I didn't realise they were separated so early but I met mum who looked really healthy and well cared for, her temperament was amazing and had lots of affection for Victoria! I cannot fault jasper, like max his temperament is faultless! The only issues were with his weight but the litter picked up a bug after someone called to see their pup and brought every man and his dog with them. Victoria also text me after I collected jasper to check how he was doing! I also sent her an update the other day and she was delighted to here how he was getting on.
Hope everything goes well with muttley, he sounds lovely! I'm sure with lots of love and socialisation he will be fine!

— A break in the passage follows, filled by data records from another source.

/-- LEDGER_ROLLUP: the rows of a tenant (11 R291), unless its gardener core restarts (15 R384). -/
def rollUpTen (t : Nat) (s : State) : State :=
  if s.gdnDown (s.page t).gardener.toNat then s else each (s.tenRows t) rollUp s

/-- BUDGET_PERIOD: a new period starts (11 R300). -/
def budgetPeriod (t : Nat) (s : State) : State :=
  let x := s.ten t
  let len := x.period.toNat * 1000000000
  if len = 0 || s.ctl.lcc.toNat < x.periodAt.toNat + len then s else
    s.onTen t (fun x =>
      { x with
        periodAt := x.periodAt + BitVec.ofNat 64 len
        useNs := 0
        useBytes := 0
        useNj := 0
        warnT := false
        warnB := false
        warnE := false })

/-! ### The spool unit (10 R279) -/

/-- SPOOL_TAIL_POLL: TAIL is read for each spool with buffered records that is not broken. -/
def tailPoll (s : State) : State :=
  each (s.reqs.filter (fun e => e.2.bufRecs ≠ [])) (fun e s =>
    let t := hTenant e.2.handle
    let k := e.2.adm.spool.toNat
    match s.spool t k with
    | some sp => if sp.broken then s else askTail t k s
    | none => s) s

/-- SPOOL_TAIL_READ: a TAIL that the header read returned (10 R279): kept where it is valid, and the buffered records that
now find room are written. -/
def tailRead (t k : Nat) (tail : U32) (s : State) : State :=
  let s := tailGone t k s
  match s.spool t k with
  | none => s
  | some sp =>
    if sp.broken then s
    else if 2 ^ sp.log2.toNat < (sp.head - tail).toNat then
      logErr { code := 0x0D, island := 14, origin := 3, tenant := some t, addr := sp.hdrAddr.toNat }
        (onPrn (fun q => { q with tailBad := satInc q.tailBad }) s)
    else
      let s := onSpool t k (fun sp => { sp with tail := tail }) s
      match sp.owner with
      | some h =>
        match s.reqH h with
        | some r => if r.bufRecs ≠ [] && (r.newRecs = [] || s.mayRelease) then releaseReq h s else s
        | none => s
      | none => s

end Sys2Proof.Machine
end

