/-- ROLLCALL: answered by a follower, completed on its return to the leader once its own collectives have completed (R350). A stomped one is an own frame that returned stomped
(R339). -/
def rollcallIn (m : FrameMeta) (modelId : U64) (present intact : List Nat) (s : State) : State :=
  let f := FrameOut.rollcall m modelId present intact
  if !s.ringUp then s
  else if m.origin = s.teth.index then
    let s := crcCount f s
    if m.stomp || !f.good then ownReturned 0x01 m.step m.part true s else
    let good : Bool := m.group = s.teth.id && m.epoch = s.teth.epoch
    let s := onTeth (fun t => { t with own := t.own.filter (fun o => o.kind ≠ 0x01) }) s
    if s.leader && good && !s.teth.formed && !s.wdog.stalled
        && s.colls = 0 && (List.range (s.teth.sizeM1.toNat + 1)).all (fun i => present.contains i) then formGroup intact s else s
  else
    let s := crcCount f s
    if s.takes f && !s.wdog.stalled && !s.leader then rollcallFollow m modelId present intact s
    else if m.hops.toNat = s.teth.sizeM1.toNat then s
    else putFrame (passOn f s.teth.forced) s

/-- The leader still calls the roll: the group is held or has not formed. -/
def State.calling (s : State) : Bool := s.ringUp && s.leader && !s.teth.formed

/-- ROLLCALL_RESEND (R351). -/
def rollAgain (s : State) : State :=
  if s.calling && decide (s.teth.rollAt.toNat + s.teth.lossUs.toNat * 1000 ≤ s.ctl.lcc.toNat) then callRoll s else s

/-- GROUP_ABANDON (R352). -/
def abandonGroup (s : State) : State :=
  let lim := s.teth.holdLimit.toNat * 10000000
  if s.grouped && s.leader && s.teth.held && !s.teth.abandoned && lim ≠ 0 && decide (s.teth.heldAt.toNat + lim < s.ctl.lcc.toNat) then
    endAll (fun r => r.model = s.teth.model) 0x30 0x30
      (logErr { code := 0x19, island := 16 } (onTeth (fun t => { t with abandoned := true }) s))
  else s

end Sys2Proof.Machine
end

Sent from my iPhone using Tapatalk


----------



## Smallears (Oct 28, 2012)

Rudy and max mums and dads, when all said and done we seem to have healthy happy pups so ok their start in the world wasn't as nice and cosy as some others but mutt came home at 10 weeks was using wee pads and within 2 weeks was sitting at door waiting to be let out to toilet, he didn't sleep that great for first few weeks but hey he's a pup!! And all my friends are amazed that I can walk up the river or thru woods without him being on a lead and he really behaves and never let's me far from sight so all in all little rascal pups aren't that bad are they!!


----------



## rudy's mum (Oct 29, 2012)

I've just let Rudy out of his crate after putting him in there for a couple of minutes for time out as he was creating merry hell, and he still is lol, so yes he is happy and healthy, god knows what's going to happen when we put the Christmas tree up, thank goodness they all have good homes now and we know for the future.


----------